Nope, I worked on my first Redwood project using Auth0 without almost any issue except a wired behavior explained here: Auth0 iframe in unauthenticated routes
For my second project, I decided to use dbAuth. After setting up, I found this code:
export const getCurrentUser = async (session: Decoded) => {
if (!session || typeof session.id !== 'number') {
throw new Error('Invalid session')
}
return await db.user.findUnique({
where: { id: session.id },
select: { id: true, email: true },
})
}
And I wondered if it’s possible to avoid hitting the DB with a simple cache, something like this:
import NodeCache from 'node-cache'
...
const cache = new NodeCache()
export const getCurrentUser = async (session: Decoded) => {
if (!session || typeof session.id !== 'number') {
throw new Error('Invalid session')
}
let user = cache.get(session.id)
if (!user) {
user = await db.user.findUnique({
where: { id: session.id },
select: { id: true, email: true },
})
cache.set(session.id, user)
}
return user
}
Testing this in my dev local environment, seems to work.
The only issue I don’t know how to resolve is: how to remove the user from cache after logout?
Redwood has handlers for:
- login
- signup
- forgotPassword
- resetPassword
but there is no handler for logout, that’s a pitty.
You could mitigate this by double-checking on any sensitive action that the user is still valid, but you’re making a lot of additional work for yourself.
Of course, with a cache we have to manage to keep all things synchronized. This should not be a problem if we have a “logout hook” the remove users from cache when they close their session. I’m not sure what you mean with “lot of additional work”, I think is not so difficult to do this.
Finally, given that auth is implemented using RW functions, I’m not sure how this may change if we deploy using AWS lambdas or in a baremetal environment. Probably, there is no problem if we use an external cache server like Redis, but using NodeCache may not work with serveless functions.
Internally there’s a handler for the logout action, but you’re right, there’s no user-facing handler in auth.js. That could be a handy addition! If you’d like to add it we’d be happy to review a PR!

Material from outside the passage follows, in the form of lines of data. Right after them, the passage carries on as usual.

/-! ### Latch (R429, R432, R433) -/

/-- The stops that the SS1 functions started in channel A begin (R441): a class 1 stop of every active axis of their banks. -/
def Dev.ss1Start (d : Dev) : Dev :=
  let c := d.safety.a
  match c.set with
  | none => d
  | some s =>
    let banks (m : Nat) : Nat := (maskList 8 m).foldl (fun m f => m ||| fnBanks s f) 0
    let d := d.modSafety fun x => { x with ss1Banks := maskList 4 (banks c.ss1) }
    d.each (maskList 4 (banks c.starts)) fun d n => d.each (laneAxes n) fun d a => d.stopAxis a 4 0

/-- A channel compares its own message of the ended cycle with the other's (R432), and counts cycles without one (R433). -/
def SChan.compare (c : SChan) (k : Nat) : SChan :=
  match c.peer, c.msgOf k with
  | some p, some m =>
    if p.cycle = k % 65536 then
      let same := m.filt = p.filt && m.pd = p.pd && m.demf = p.demf && m.sto = p.sto
      { c with missing := 0, crcDiff := m.crc ≠ p.crc, diff := if same then 0 else min 8 (c.diff + 1) }
    else { c with missing := min 2 (c.missing + 1) }
  | some p, none => if p.cycle = k % 65536 then { c with missing := 0 } else { c with missing := min 2 (c.missing + 1) }
  | none, _ => { c with missing := min 2 (c.missing + 1) }

/-- One channel at the latch: comparison, application of the previous decision, and the inputs of the next. -/
def Dev.chanLatch (d : Dev) (b : Bool) : Dev :=
  if !(d.chan b).on then d else
  let d := d.modChan b fun c => c.compare d.safety.cyc
  let c := d.chan b
  let d := d.chanApply b (if c.faults ≠ 0 || c.set.isNone then 15 else c.next) c.soNext
  let d := if b then d else d.ss1Start
  d.modChan b fun c => { c with lat := c.filt, due := true, starts := 0 }

/-- A committed set becomes the active set of both channels, which run R449 from its second step (R448). -/
def Dev.setSwitch (d : Dev) : Dev :=
  match d.safety.loaded with
  | none => d
  | some w =>
    let fresh (c : SChan) : SChan :=
      { on := true, startup := true, set := some w, filt := c.filt, sto := c.sto, faults := c.faults, peer := c.peer, cmd := c.cmd }
    let d := (d.modChan false fresh).modChan true fresh
    let d := d.modSafety fun s => { s with boot := some w, bootSig := s.loadedSig, loaded := none, loadedSig := [], commit := false }
    let d := (d.chanApply true 15 0).chanApply false 15 0
    let d := (d.fsb R.SAFETY_STATUS F.SAFETY_STATUS_STARTUP true).fsb R.SAFETY_STATUS F.SAFETY_STATUS_SET_VALID true
    let d := ((d.wr R.SAFETY_SET_CRC (w.getD 31 0)).wr R.SAFETY_SET_ID (toW (wbits (w.getD 2 0) 15 0))).wr R.SAFETY_SET_PEND 0
    let d := (((d.fs R.SAFETY_PAIR F.SAFETY_PAIR_TP_FAULT 0).fs R.SAFETY_PAIR F.SAFETY_PAIR_DISC 0).levelFell d false 546).levelFell d false 547
    (d.raise 548).resolve ⟨.safety, 0⟩ 0 0 [toW (d.safety.cyc % 2 ^ 32)]

/-- The latch instant after a successful SAFETY_SET_COMMIT: the sets switch, unless an axis has become active since its checks, which then
fails it (R448; DEDUCED, assumption log 60). -/
def Dev.commitLatch (d : Dev) : Dev :=
  match (List.range 64).find? d.active with
  | some a => (d.modSafety fun s => { s with commit := false }).resolve ⟨.safety, 0⟩ 0x0301 (d.axState a) []
  | none => d.setSwitch

/-- SAFETY_LATCH: the latch instant L_k, with the readback of SO0A, SO0B, SO1A and SO1B (R429, R432, R442, R448). -/
def execSafetyLatch (reads : BitVec 4) (s : State) : Out := s.onAll fun d =>
  let d := d.fs R.SAFETY_OUT F.SAFETY_OUT_SO_STATE reads.toNat
  let r (i : Nat) : Nat := if reads.getLsbD i then 1 else 0
  let d := (d.soCheck false (r 0 + 2 * r 2)).soCheck true (r 1 + 2 * r 3)
  let d := (d.chanLatch false).chanLatch true
  let heard := d.safety.a.on && d.safety.a.missing = 0 && d.safety.a.peer.isSome
  let d := if heard && !d.fb R.SAFETY_STATUS F.SAFETY_STATUS_CH_B_RUN then
    (d.fsb R.SAFETY_STATUS F.SAFETY_STATUS_CH_B_RUN true).raise 550 else d
  let d := d.modSafety fun s => { s with cyc := s.cyc + 1, downIdx := 1, upIdx := 0 }
  let d := if d.safety.a.on then d.wrapInc R.SAFETY_CYCLE F.SAFETY_CYCLE_CYCLE else d
  if d.safety.commit then d.commitLatch else d

/-! ### Faults (R428, R432, R433, R444) -/

/-- SAFETY_COMPARE_FAULT: the set CRCs differ, or other content has differed for 8 cycles (R432). -/
def execSafetyCompareFault (chB : Bool) (s : State) : Out := s.onAll fun d =>
  let c := d.chan chB
  if c.on && (c.crcDiff || c.diff = 8) && !c.faults.testBit 0 then d.chanFault chB 0 else d

/-- SAFETY_MESSAGE_MISSING: no complete message for 2 cycles (R433); channel B is no longer running as channel A sees it. -/
def execSafetyMessageMissing (chB : Bool) (s : State) : Out := s.onAll fun d =>
  let c := d.chan chB
  if !c.on || c.missing < 2 then d else
  let d := if c.faults.testBit (if chB then 2 else 3) then d else d.chanFault chB (if chB then 2 else 3)
  if !chB && d.fb R.SAFETY_STATUS F.SAFETY_STATUS_CH_B_RUN then
    (d.fsb R.SAFETY_STATUS F.SAFETY_STATUS_CH_B_RUN false).raise 550 else d

/-- STOEN_B_FRAME_LOSS: 3 consecutive bad or missing upstream frames (R433). -/
def execStoenBFrameLoss (s : State) : Out := s.onAll fun d => if 3 ≤ d.safety.upBad then d.stoenB 0 else d

/-- LOCKSTEP_FAULT: channel A's cores disagree; it sets LOCKSTEP and stops (R428). -/
def execLockstepFault (s : State) : Out := s.onDev fun d =>
  if d.safety.a.on then (d.chanFault false 6).chanStop false else d

/-- SS1_DELAY_EXPIRY: SS1_TIME after the demand decision both channels apply STO to the function's banks (R441). -/
def execSs1DelayExpiry (f : Fin 8) (s : State) : Out := s.onAll fun d =>
  [true, false].foldl (fun d b =>
    let c := d.chan b
    match c.set with
    | none => d
    | some w =>
      if c.on && c.ss1.testBit f then
        let d := d.modChan b fun c => { c with ss1 := putBit c.ss1 f false, hold := putBit c.hold f true }
        let m := c.sto ||| fnBanks w f
        let d := d.chanApply b m (maskOf 2 fun x => c.so.testBit x && soOn c.set m c.so x)
        if b then d else d.ss1Start
      else d) d

/-! ### Start-up (R449) -/

/-- SAFETY_STARTUP: a channel starts; LOCKSTEP lets channel A start only after a cold reset has cleared it, and channel B starts
while its die has its supply (R15, R22, R444, R449). -/
def execSafetyStartup (chB : Bool) (s : State) : Out := s.onAll fun d =>
  if (d.chan chB).on then d
  else if chB then (if (tabGet d.field.dies 0).on then d.safetyStart true else d)
  else if d.heldInReset || !d.fb R.SYS_CLOCK_STATUS F.SYS_CLOCK_STATUS_SAFA_LOCK || d.safety.a.faults.testBit 6 then d
  else d.safetyStart false

/-- SAFETY_STARTUP_TEST_COMPLETE: the test period of a starting channel with a valid set ends (R449). -/
def execSafetyStartupTestComplete (chB : Bool) (s : State) : Out := s.onAll fun d =>
  let c := d.chan chB
  if !c.on || !c.startup || c.set.isNone then d else
  let d := d.modChan chB fun c => { c with startup := false }
  if chB then d else d.fsb R.SAFETY_STATUS F.SAFETY_STATUS_STARTUP false

/-! ### SAFETY_SET_COMMIT (R444, R448) -/

/-- A fault cause of a channel is present: it has no message, the messages differ, LOCKSTEP is set, or a readback or test-pulse output
fails (R432, R433, R444). -/
def Dev.causePresent (d : Dev) (b : Bool) : Bool :=
  let c := d.chan b
  c.faults.testBit 6 || c.on && (c.missing ≠ 0 || c.diff ≠ 0 || c.crcDiff || (List.range 4).any (fun x => tabGet c.soBad x ≠ 0)
    || (b && (List.range 4).any fun k => tabGet d.safety.tpOut k ≠ 0))

/-- The length of SAFETY_SET_COMMIT, its checks, and its course: op 0 waits for the latch, op 1 acknowledges. -/
def specSafetySetCommit : OpSpec where
  len _ := 2
  check d p :=
    let op := pb p 3 0 0
    let act := (List.range 64).find? d.active
    failOf [
      (pb p 3 31 1 ≠ 0, 0x0201, 3),
      (op = 1 && pw p 4 ≠ 0, 0x0201, 4),
      (op = 1 && d.safety.a.faults ||| d.safety.b.faults ≠ 0 && (d.causePresent false || d.causePresent true), 0x0603, 0),
      (op = 0 && d.safety.loaded.isNone, 0x0405, 0),
      (op = 0 && pw p 4 ≠ d.rd R.SAFETY_SET_PEND, 0x0601, 0),
      (op = 0 && act.isSome, 0x0301, match act with | some a => d.axState a | none => 0),
      (op = 0 && !(d.safety.a.on && d.safety.b.on), 0x0602, 0)]
  run d p :=
    if pb p 3 0 0 = 0 then .wait (d.modSafety fun s => { s with commit := true }) [⟨.safety, 0⟩] []
    else
      let f := d.safety.a.faults
      let clear (c : SChan) : SChan := { c with faults := 0, peer := c.peer.map fun m => { m with faults := 0 } }
      let d := (d.modChan false clear).modChan true clear
      let d := ((d.wr R.SAFETY_FAULT 0).levelFell d false 545).fsb R.SAFETY_STATUS F.SAFETY_STATUS_FAULT false
      .done d 0 0 [toW f]

/-- SAFETY_SET_COMMIT (R448). -/
def execSafetySetCommit (p : Packet) (s : State) : Out := s.onDev fun d => d.runOp 0x0B01 specSafetySetCommit p

end Sys2Proof.Machine
end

Here’s where logout is handled on the api side: redwood/packages/auth-providers/dbAuth/api/src/DbAuthHandler.ts at main · redwoodjs/redwood · GitHub
And here’s an example of calling the user-defined handler: redwood/packages/auth-providers/dbAuth/api/src/DbAuthHandler.ts at main · redwoodjs/redwood · GitHub
I’m not sure what you mean with “lot of additional work”, I think is not so difficult to do this.
I meant that if you cached the user’s login detail, and then banned that user, you would need to check in each senstive action (like creating a new record) that the user was actually still valid (not banned) and allowed to make that change. But if you are manually managing the cache you could always invalidate their cached credentials as soon as you ban them!
Just wanted to throw in a couple of thoughts.
The DB hit you’re referring to is unlikely to be a full hit. It will query on a primary key, which is “very highly” likely to already be cached within Postgres’ own caching mechanisms as well as the OS cache.
In other words, it’s not only unlikely that any other caching mechanism would outperform PGs internal caches, but it also won’t make a notable difference on DB performance overall.
The query would have to be more complex or output a LOT more data for it to be worth the complexity of caching that query.
1 Like
Another thing I just thought of @fmiranda is that you should be careful about doing optimizations around authentication.
There’s an area of security known as “timing attacks”. This is where an attacker can determine from the time it takes for a request to complete because there are different paths in your code base that have drastically different response times.
The lesson in all of this, is don’t optimize early based on “it seems like this could be faster”. Often times there are real reasons to not simply make something faster, optimization always has trade offs, and is only worth it in very specific cases.